I have no doubt that this little bike safety pamphlet is older than I am. I don't even recall where I got this nostalgic gem, but as usual, I couldn't throw it away. It's a voice from a much simpler time. In the context of our current realities, from pandemic to political, finding this felt a bit like Charlton Heston finding the statue of liberty at the end of Planet of the Apes. This faded little pamphlet is clearly evidence that our world was once a different place.

"This is Johnny's car" and "Johnny is a safe 'car' driver . . ." the pamphlet proclaims. You see, while ostensibly promoting safe bicycle riding, the true message is pretty clear. A bike is something for kids - just a step on the way to the real goal of any true-blue (and staunchly non-socialist) American - Car Ownership.

The safety advice is pretty typical for the time, which I assume to be pre-Bike Boom, and relatively benign - mostly phrased as what Johnny does or doesn't do.

"Johnny Doesn't . . . "

Johnny Doesn't Wobble - on purpose or by accident. "Be sure you ride your bike well before you go out on the highway." Well, at least they admit he's allowed on the roads - but I'm a little surprised they encourage kids (the obvious target audience) to ride on the highways

Johnny Doesn't Let Anyone Sit On His Lap - Ever.

Johnny Doesn't Hog the Road. "Always ride single file. And just like slow cars . . . keep right so faster cars can pass."

Johnny Doesn't Hitch a Ride. "Ever run head-on into a wall? You will if that car stops"

"Johnny Does . . . "

Johnny Observes All Traffic Signs. "For extra safety, he walks his bike across busy intersections.
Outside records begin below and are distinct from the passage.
-- ==== Sys2Proof/Tests/Slice0.lean ====
section
/-! SUPPORT. Tests of the model. Every expected value is one of spec/95_test_vectors.md (V1 to V20), of R99's table, or
worked out by hand from the rule the test names. The last part shows, for each statement with hypotheses, a state and
operands that meet them. -/

namespace Sys2Proof.Tests

-- The evaluations run one after the other: many at once take more memory than a check may.
set_option Elab.async false

open Sys2Proof Sys2Proof.Machine

/-! Helpers. -/

/-- A ciphertext of engine A that denotes `v`. -/
def ctA (v : Byte) : CtA := ⟨v, 0⟩

/-- A boolean ciphertext that the host made by trivial encryption. -/
def ctB (v : Bool) : CtB := ⟨v, true, 0⟩

/-- A BitVectorByte of trivial ciphertexts that denotes `v`. -/
def bitsOf (v : Byte) : BvByte := Vector.ofFn fun k => ctB (v.getLsbD k.val)

/-- The first bytes of a list, as ciphertexts. -/
def vec {α : Type} (n : Nat) (f : Byte → α) (l : List Byte) : Vector α n := Vector.ofFn fun i => f (l.getD i.val 0)

/-- The bytes 00 to 0f. -/
def ramp : List Byte := [0, 1, 2, 3, 4, 5, 6, 7, 8, 9, 10, 11, 12, 13, 14, 15]

/-- The block of V8. -/
def plainV8 : List Byte :=
  [0x00, 0x11, 0x22, 0x33, 0x44, 0x55, 0x66, 0x77, 0x88, 0x99, 0xaa, 0xbb, 0xcc, 0xdd, 0xee, 0xff]

/-- The IV of V1: twelve bytes 01, then four 00. -/
def ivV1 : List Byte := [1, 1, 1, 1, 1, 1, 1, 1, 1, 1, 1, 1, 0, 0, 0, 0]

/-- The schedule of V7, of the key 00 01 .. 0f, one round key a row. -/
def scheduleV7 : List Byte :=
  [0x00, 0x01, 0x02, 0x03, 0x04, 0x05, 0x06, 0x07, 0x08, 0x09, 0x0a, 0x0b, 0x0c, 0x0d, 0x0e, 0x0f] ++
  [0xd6, 0xaa, 0x74, 0xfd, 0xd2, 0xaf, 0x72, 0xfa, 0xda, 0xa6, 0x78, 0xf1, 0xd6, 0xab, 0x76, 0xfe] ++
  [0xb6, 0x92, 0xcf, 0x0b, 0x64, 0x3d, 0xbd, 0xf1, 0xbe, 0x9b, 0xc5, 0x00, 0x68, 0x30, 0xb3, 0xfe] ++
  [0xb6, 0xff, 0x74, 0x4e, 0xd2, 0xc2, 0xc9, 0xbf, 0x6c, 0x59, 0x0c, 0xbf, 0x04, 0x69, 0xbf, 0x41] ++
  [0x47, 0xf7, 0xf7, 0xbc, 0x95, 0x35, 0x3e, 0x03, 0xf9, 0x6c, 0x32, 0xbc, 0xfd, 0x05, 0x8d, 0xfd] ++
  [0x3c, 0xaa, 0xa3, 0xe8, 0xa9, 0x9f, 0x9d, 0xeb, 0x50, 0xf3, 0xaf, 0x57, 0xad, 0xf6, 0x22, 0xaa] ++
  [0x5e, 0x39, 0x0f, 0x7d, 0xf7, 0xa6, 0x92, 0x96, 0xa7, 0x55, 0x3d, 0xc1, 0x0a, 0xa3, 0x1f, 0x6b] ++
  [0x14, 0xf9, 0x70, 0x1a, 0xe3, 0x5f, 0xe2, 0x8c, 0x44, 0x0a, 0xdf, 0x4d, 0x4e, 0xa9, 0xc0, 0x26] ++
  [0x47, 0x43, 0x87, 0x35, 0xa4, 0x1c, 0x65, 0xb9, 0xe0, 0x16, 0xba, 0xf4, 0xae, 0xbf, 0x7a, 0xd2] ++
  [0x54, 0x99, 0x32, 0xd1, 0xf0, 0x85, 0x57, 0x68, 0x10, 0x93, 0xed, 0x9c, 0xbe, 0x2c, 0x97, 0x4e] ++
  [0x13, 0x11, 0x1d, 0x7f, 0xe3, 0x94, 0x4a, 0x17, 0xf3, 0x07, 0xa7, 0x8b, 0x4d, 0x2b, 0x30, 0xc5]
You should too." A bike is "equal" to a car -- but don't go getting any ideas now. 

Johnny Looks Before He Leaps. "Cars don't barge out of driveways and alleys into traffic. You shouldn't either." (except when they DO!).

Johnny Uses Directional Signals. That's nice -- I encounter a lot of drivers who don't.

Johnny Has Lights for Night Riding. "And a horn or bell, too." Funny thing, when the CPSC started regulating bikes in the 1970s, they specifically decided NOT to require lights. But yes - definitely use them.

The tailfins on that car give a clue as to the age of this thing.

"Safe Bike Riders Like Johnny Make Skillful Drivers"

Now there's something I can definitely get behind. I'm convinced that people who routinely ride with traffic are generally more observant and better able to predict the behavior of other road users. I sometimes describe it as "Spidey Sense" - and it comes from knowing how badly most drivers drive, and how clueless (or even aggressive) they can be when it comes to cyclists. I also recognize how much that carries over when I'm in my car.

The pamphlet also explains that according to state law (Pennsylvania, in this case) a bike and a car are the same - and subject to the same rules. Good to know as a cyclist - but it's something that probably bears repeating to drivers more. Equal in the eyes of the law - but the real problem to us as riders is getting drivers to recognize our rights - or even to respect us at all. Especially when their attention is compromised by that addictive attention-sucking cell phone. But then again - such things were the stuff of science fiction when this pamphlet was published.

In that same box, I found a few other old pamphlets with similar, and sometimes dated, safety advice.

The Bike Riders Rules for Safety from Employers Mutuals (sounds like an insurance company to me) suggests that kids only ride on streets where traffic is light, dismount and walk at intersections, always pull over to allow cars to pass, and (oddly, if you ask me) always park your bike on the sidewalk. 

The ABC of Safe Bicycle Riding from the Bicycle Safety League looks to me like something that would have been hanging from the handlebars on a new bike in the early '50s.

There was another one that was more like a little handbook than a pamphlet: Fun on Wheels from The Insurance Office.

This one has so much to it I may have to save it for another post. But it all begs the question, where the heck (and when, and why?) did I get all these things?